-- ==== Sys2Proof/Machine/State.lean ====
section
/-! DEFINITION. The machine's state as plain data (10_state.md): the tuple (MEM, x[0..7], PC, FL, RUNNING, FAULT) and
the two event streams OUT and ERR; "Nothing else is state". Every reset value is stated by the spec (R39). -/

namespace Sys2Proof.Machine

/-- A register's index, 0 to 7 (R22). -/
abbrev Reg := Fin 8

/-- The four values of FL (R29, R31): an enumeration, since the spec gives the values no numeric encoding. -/
inductive FlagValue where
  /-- The reset value; no instruction writes it (R29). -/
  | unset
  /-- CMP found its operands equal. -/
  | equal
  /-- CMP found its first operand the greater, unsigned. -/
  | greater
  /-- CMP found its first operand the less, unsigned. -/
  | less
deriving DecidableEq, Repr

/-- The fault kinds of 60_exceptions.md R170: what a fatal stop latches in FAULT and reports on ERR. They are the
HARDWARE's faults. Raising one is a step like another, which answers a next state (R178): see `fatalStop`. -/
inductive FaultKind where
  /-- The opcode byte is not in the table (R171). -/
  | unknownOpcode
  /-- A push at SP = 0, or a pop that would leave SP = 256 (R172). -/
  | stackOutOfRange
  /-- Raised by nothing: kept so that the source's taxonomy is complete (R173; log entry 8). -/
  | unsupportedALUOp
  /-- `load` of more than 256 bytes (R174). -/
  | loadOverflow
  /-- An operand address, a sequential next PC or a return address exceeds 255 (R175). -/
  | pcOutOfRange
  /-- A register operand byte is 8..255 (R176). -/
  | registerOutOfRange
deriving DecidableEq, Repr

/-- The pair (kind, info) that FAULT latches and ERR reports (R33, R36). -/
structure FaultReport where
  kind : FaultKind
  info : Byte
deriving DecidableEq, Repr

/-- The memory's cells that do not hold `Config.resetByte`, as (address, byte), addresses strictly rising and below
256 (`Memory.wf` in Machine/Ops.lean; log entry 2). -/
abbrev Memory := List Host.Cell

/-- The whole state (10_state.md). -/
structure State where
  /-- MEM, 256 cells of 8 bits (R20). -/
  mem : Memory
  /-- x[0] to x[7]; x[7] is the stack pointer SP (R22, R23). -/
  regs : Vector Byte 8
  /-- PC (R26): while an instruction executes, the address of its opcode byte (R27). -/
  pc : Byte
  /-- FL (R29). -/
  fl : FlagValue
  /-- RUNNING (R32). -/
  running : Bool
  /-- FAULT, None or (kind, info) (R33). -/
  fault : Option FaultReport
  /-- OUT, the values PRN has emitted since reset, oldest first (R35). -/
  out : List Byte
  /-- ERR, the reports since reset, oldest first (R36). -/
  err : List FaultReport
deriving DecidableEq, Repr

/-- The machine right after reset (R39): memory zeroed, registers 0 but SP = 0xF4, PC = 0, FL Unset, RUNNING 1, FAULT
None, both streams empty. -/
def State.reset : State where
  mem := []
  regs := #v[0, 0, 0, 0, 0, 0, 0, Config.spReset]
  pc := Config.pcReset
  fl := .unset
  running := true
  fault := none
  out := []
  err := []

/-- Why the MODEL would stop without a next state: never, so the type has no constructor. Every failure the spec names
is a fatal stop, which has a next state (R178), and every address is a byte, so no access can miss the memory (R20,
R58). Safe: nothing is answered for the hardware that it does not do (log entry 3). -/
inductive Fault where
deriving DecidableEq, Repr

/-- Why an instruction has no meaning. -/
inductive Refusal where
  /-- Raised by an arm of `exec` whose instruction has no meaning yet; no arm raises it now. Safe. -/
  | notModelled (mnemonic : String)
deriving DecidableEq, Repr

/-- What an instruction's meaning answers. -/
abbrev Result := Host.Outcome State Fault Refusal

end Sys2Proof.Machine
end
────────────────
• [Prompt] Every record above is to be written out exactly.

• [Reply]
-- ==== Sys2Proof/Machine/State.lean ====
section
/-! DEFINITION. The machine's state as plain data (10_state.md): the tuple (MEM, x[0..7], PC, FL, RUNNING, FAULT) and
the two event streams OUT and ERR; "Nothing else is state". Every reset value is stated by the spec (R39). -/

namespace Sys2Proof.Machine

/-- A register's index, 0 to 7 (R22). -/
abbrev Reg := Fin 8

/-- The four values of FL (R29, R31): an enumeration, since the spec gives the values no numeric encoding. -/
inductive FlagValue where
  /-- The reset value; no instruction writes it (R29). -/
  | unset
  /-- CMP found its operands equal. -/
  | equal
  /-- CMP found its first operand the greater, unsigned. -/
  | greater
  /-- CMP found its first operand the less, unsigned. -/
  | less
deriving DecidableEq, Repr

/-- The fault kinds of 60_exceptions.md R170: what a fatal stop latches in FAULT and reports on ERR. They are the
HARDWARE's faults. Raising one is a step like another, which answers a next state (R178): see `fatalStop`. -/
inductive FaultKind where
  /-- The opcode byte is not in the table (R171). -/
  | unknownOpcode
  /-- A push at SP = 0, or a pop that would leave SP = 256 (R172). -/
  | stackOutOfRange
  /-- Raised by nothing: kept so that the source's taxonomy is complete (R173; log entry 8). -/
  | unsupportedALUOp
  /-- `load` of more than 256 bytes (R174). -/
  | loadOverflow
  /-- An operand address, a sequential next PC or a return address exceeds 255 (R175). -/
  | pcOutOfRange
  /-- A register operand byte is 8..255 (R176). -/
  | registerOutOfRange
deriving DecidableEq, Repr

/-- The pair (kind, info) that FAULT latches and ERR reports (R33, R36). -/
structure FaultReport where
  kind : FaultKind
  info : Byte
deriving DecidableEq, Repr

/-- The memory's cells that do not hold `Config.resetByte`, as (address, byte), addresses strictly rising and below
256 (`Memory.wf` in Machine/Ops.lean; log entry 2). -/
abbrev Memory := List Host.Cell

/-- The whole state (10_state.md). -/
structure State where
  /-- MEM, 256 cells of 8 bits (R20). -/
  mem : Memory
  /-- x[0] to x[7]; x[7] is the stack pointer SP (R22, R23). -/
  regs : Vector Byte 8
  /-- PC (R26): while an instruction executes, the address of its opcode byte (R27). -/
  pc : Byte
  /-- FL (R29). -/
  fl : FlagValue
  /-- RUNNING (R32). -/
  running : Bool
  /-- FAULT, None or (kind, info) (R33). -/
  fault : Option FaultReport
  /-- OUT, the values PRN has emitted since reset, oldest first (R35). -/
  out : List Byte
  /-- ERR, the reports since reset, oldest first (R36). -/
  err : List FaultReport
deriving DecidableEq, Repr

/-- The machine right after reset (R39): memory zeroed, registers 0 but SP = 0xF4, PC = 0, FL Unset, RUNNING 1, FAULT
None, both streams empty. -/
def State.reset : State where
  mem := []
  regs := #v[0, 0, 0, 0, 0, 0, 0, Config.spReset]
  pc := Config.pcReset
  fl := .unset
  running := true
  fault := none
  out := []
  err := []

/-- Why the MODEL would stop without a next state: never, so the type has no constructor. Every failure the spec names
is a fatal stop, which has a next state (R178), and every address is a byte, so no access can miss the memory (R20,
R58). Safe: nothing is answered for the hardware that it does not do (log entry 3). -/
inductive Fault where
deriving DecidableEq, Repr

/-- Why an instruction has no meaning. -/
inductive Refusal where
  /-- Raised by an arm of `exec` whose instruction has no meaning yet; no arm raises it now. Safe. -/
  | notModelled (mnemonic : String)
deriving DecidableEq, Repr

/-- What an instruction's meaning answers. -/
abbrev Result := Host.Outcome State Fault Refusal

end Sys2Proof.Machine
end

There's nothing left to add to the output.